Brief:
Where the string "isDram" appears in a line of the material below, copy that line.

Source material:
theorem witness_AmofCompletes :
    (∃ s p, Issues (.amofAdd (mops .n64 1 (.g 1) (.g 4) 4)) mops.h s ∧ Issues (.cas (mops .n64 2 (.g 1) (.g 4) 4)) mops.h s ∧
      (resolveAtomic (mops.ea s.ctx) 8).run s = .ok (p, s) ∧ Claims.Clear s p 8 ∧ p.dm = false ∧ Claims.FencedTo s 4 ∧
      Claims.Own s p 8 true) ∧
    (∃ s p, Issues (.amofAdd (mops .n64 1 (.g 1) (.g 4) 4)) mops.h s ∧ (resolveAtomic (mops.ea s.ctx) 8).run s = .ok (p, s) ∧
      Claims.Clear s p 8 ∧ p.dm = false ∧ Claims.FarStore s p ∧ p.isDram = false ∧
      Issues (.cas (mops .n64 1 (.g 1) (.g 4) 4)) mops.h s) ∧
    (∃ s p, Issues (.casw (mops .n64 1 (.g 4) (.g 8) 4)) (mops .n64 1 (.g 4) (.g 8)).h s ∧
      (resolveAtomic (mops.ea s.ctx) 16).run s = .ok (p, s) ∧ Claims.Clear s p 16 ∧ p.dm = false ∧ Claims.FarStore s p ∧
      p.isDram = true ∧ p.cls = .hc) ∧
    ∃ s p, Issues (.casw (mops .n64 2 (.g 4) (.g 8) 4)) (mops .n64 2 (.g 4) (.g 8)).h s ∧
      (resolveAtomic (mops.ea s.ctx) 16).run s = .ok (p, s) ∧ Claims.Clear s p 16 ∧ p.dm = false ∧ Claims.FencedTo s 4 ∧
      Claims.Own s p 16 true :=
  ⟨⟨at2 own, pool own, issues_of (by decide), issues_of (by decide), by rfl, clear_of (by decide), rfl,
      ⟨by decide, by decide, by decide⟩, own_of (by decide)⟩,
    ⟨at2 far, pool far, issues_of (by decide), by rfl, clear_of (by decide), rfl, farStore_of (by decide), by decide, issues_of (by decide)⟩,
    ⟨at2 0x10000 .hc, inPage .hc 0x10000, issues_of (by decide), by rfl, clear_of (by decide), rfl, farStore_of (by decide), by decide, rfl⟩,
    at2 (own - 8), pool (own - 8), issues_of (by decide), by rfl, clear_of (by decide), rfl, ⟨by decide, by decide, by decide⟩,
    own_of (by decide)⟩

/-- The same page with the DM bit; CNT one below its maximum. -/
def dmPage : Tlb := { page .sc with dm := true }
def onDm : State := at2 0x10008 .sc (fun c => { c with cnt := 0xFFFFFFFE }) |>.modHere (fun c => { c with utlb := [dmPage] })

theorem witness_DeterministicAtomics : ∃ p, Issues (.amoAdd (aops .n64 0)) aops.h onDm ∧ Issues (.amoUAdd (aops .n64 0)) aops.h onDm ∧
    Issues (.cas (mops .n64 0 (.g 1) (.g 4) 4)) mops.h onDm ∧ Issues (.amofAdd (mops .n64 0 (.g 1) (.g 4) 4)) mops.h onDm ∧
    (resolveAtomic (aops.ea onDm.ctx) 8).run onDm = .ok (p, onDm) ∧ p.dm = true ∧ Claims.Clear onDm p 8 ∧
    onDm.here.cnt ≠ 0xFFFFFFFF ∧ onDm.ctx.posted.length + 1 ≤ 64 :=
  ⟨⟨0x10008, 0x10008, some dmPage⟩, issues_of (by decide), issues_of (by decide), issues_of (by decide), issues_of (by decide),
    by rfl, rfl, clear_of (by decide), by decide, by decide⟩

abbrev qops (s1 : Reg) (d : Reg := .g 1) : AOps := ⟨hd d s1 (.g 0) (.g 0), 0⟩
def aPattern (write : Bool) : Pattern := ⟨0x1000000000000, 2, 1, 1, 32, 0, 0, write⟩
/-- A stream head q2 bound to two entries of the own SCR role. -/
def streaming (write : Bool) : State := user (fun c => c.setStream 2 { Stream.reset with
  pat := some (aPattern write)
  wr := if write then [7] else [] })

theorem witness_Queues :
    (∃ s : State, Issues (.qpop (qops (.q 1))) (qops (.q 1)).h s ∧ s.ctx.q1 = [7]) ∧
    (∃ s : State, Issues (.qcnt (qops (.q 5))) (qops (.q 5)).h s ∧ (qops (.q 5)).h.s1.index < 6) ∧
    (∃ (s : State) (w : List Nat) (s1 : State) (pat : Pattern), Issues (.streamBind (qops (.g 2) (.q 2))) (qops (.g 2) (.q 2)).h s ∧
      (s.ctx.stream 2).pat = none ∧ (loadWords (wrapInt 64 ((s.ctx.rg 2).toNat + sintOf 24 0)) 8).run s = .ok (w, s1) ∧
      patternOf w = some pat) ∧
    (∃ (s : State) (pat : Pattern), Issues (.streamEnd (qops (.g 0) (.q 2))) (qops (.g 0) (.q 2)).h s ∧
      (s.ctx.stream 2).pat = some pat ∧ pat.write = false) ∧
    (∃ (s : State) (pat : Pattern), Issues (.streamEnd (qops (.g 0) (.q 2))) (qops (.g 0) (.q 2)).h s ∧
      (s.ctx.stream 2).pat = some pat ∧ pat.write = true ∧ (s.ctx.stream 2).wr = [] ∧ (s.ctx.stream 2).unacked = [] ∧
      (s.ctx.stream 2).err = none) ∧
    (∃ (s : State) (pat : Pattern) (pa : Phys), (s.at 0 0).ctx.canFetch 2 = true ∧ ((s.at 0 0).ctx.stream 2).pat = some pat ∧
      (resolveAs .u .r (pat.addr ((s.at 0 0).ctx.stream 2).moved) 32).run (s.at 0 0) = .ok (pa, s.at 0 0) ∧
      Claims.Clear (s.at 0 0) pa 32 ∧ Claims.Own (s.at 0 0) pa 32 false) ∧
    ∃ (s : State) (pat : Pattern) (pa : Phys), (s.at 0 0).ctx.canStore 2 = true ∧ ((s.at 0 0).ctx.stream 2).pat = some pat ∧
      ((s.at 0 0).ctx.stream 2).wr = [7] ∧
      (resolveAs .u .w (pat.addr ((s.at 0 0).ctx.stream 2).moved) 32).run (s.at 0 0) = .ok (pa, s.at 0 0) ∧
      Claims.Clear (s.at 0 0) pa 32 ∧ Claims.Own (s.at 0 0) pa 32 true :=
  ⟨⟨user (fun c => { c with q1 := [7] }), issues_of (by decide), by decide⟩, ⟨user, issues_of (by decide), by decide⟩,
    (let s : State := (at2 0x1000000000000).wrNat 0x1000000000000 24 (2 ^ 128 + (2 ^ 32 + 2) * 2 ^ 64 + 0x1000000000000)
     let ⟨w, s1, h, hp⟩ := runs_to (a := loadWords (wrapInt 64 ((s.ctx.rg 2).toNat + sintOf 24 0)) 8) (s := s)
       (fun w _ => (patternOf w).isSome) (by decide +kernel)
     let ⟨pat, e⟩ := Option.isSome_iff_exists.mp hp
     ⟨s, w, s1, pat, issues_of (by decide), by decide, h, e⟩),
    ⟨streaming false, aPattern false, issues_of (by decide), by decide, rfl⟩,
    ⟨(streaming true).modCtx (fun c => c.setStream 2 { c.stream 2 with wr := [] }), aPattern true, issues_of (by decide), by decide, rfl,
      by decide, by decide, by decide⟩,
    ⟨streaming false, aPattern false, pool 0x1000000000000, by decide, by decide, by rfl, clear_of (by decide), own_of (by decide)⟩,
    streaming true, aPattern true, pool 0x1000000000000, by decide, by decide, by decide, by rfl, clear_of (by decide), own_of (by decide)⟩
/-- A core whose region's budget is 32 banks of each role; f changes the core. -/
def rich (f : Core → Core := id) : State := (user id f).wrNat 0x58 8 0x2020202020

def aMove : Move := ⟨.mat, .cch, 8, 0⟩
def moving (c : Core) : Core := { c with move := some aMove }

Exercise solution:
      Claims.Clear s p 8 ∧ p.dm = false ∧ Claims.FarStore s p ∧ p.isDram = false ∧
      p.isDram = true ∧ p.cls = .hc) ∧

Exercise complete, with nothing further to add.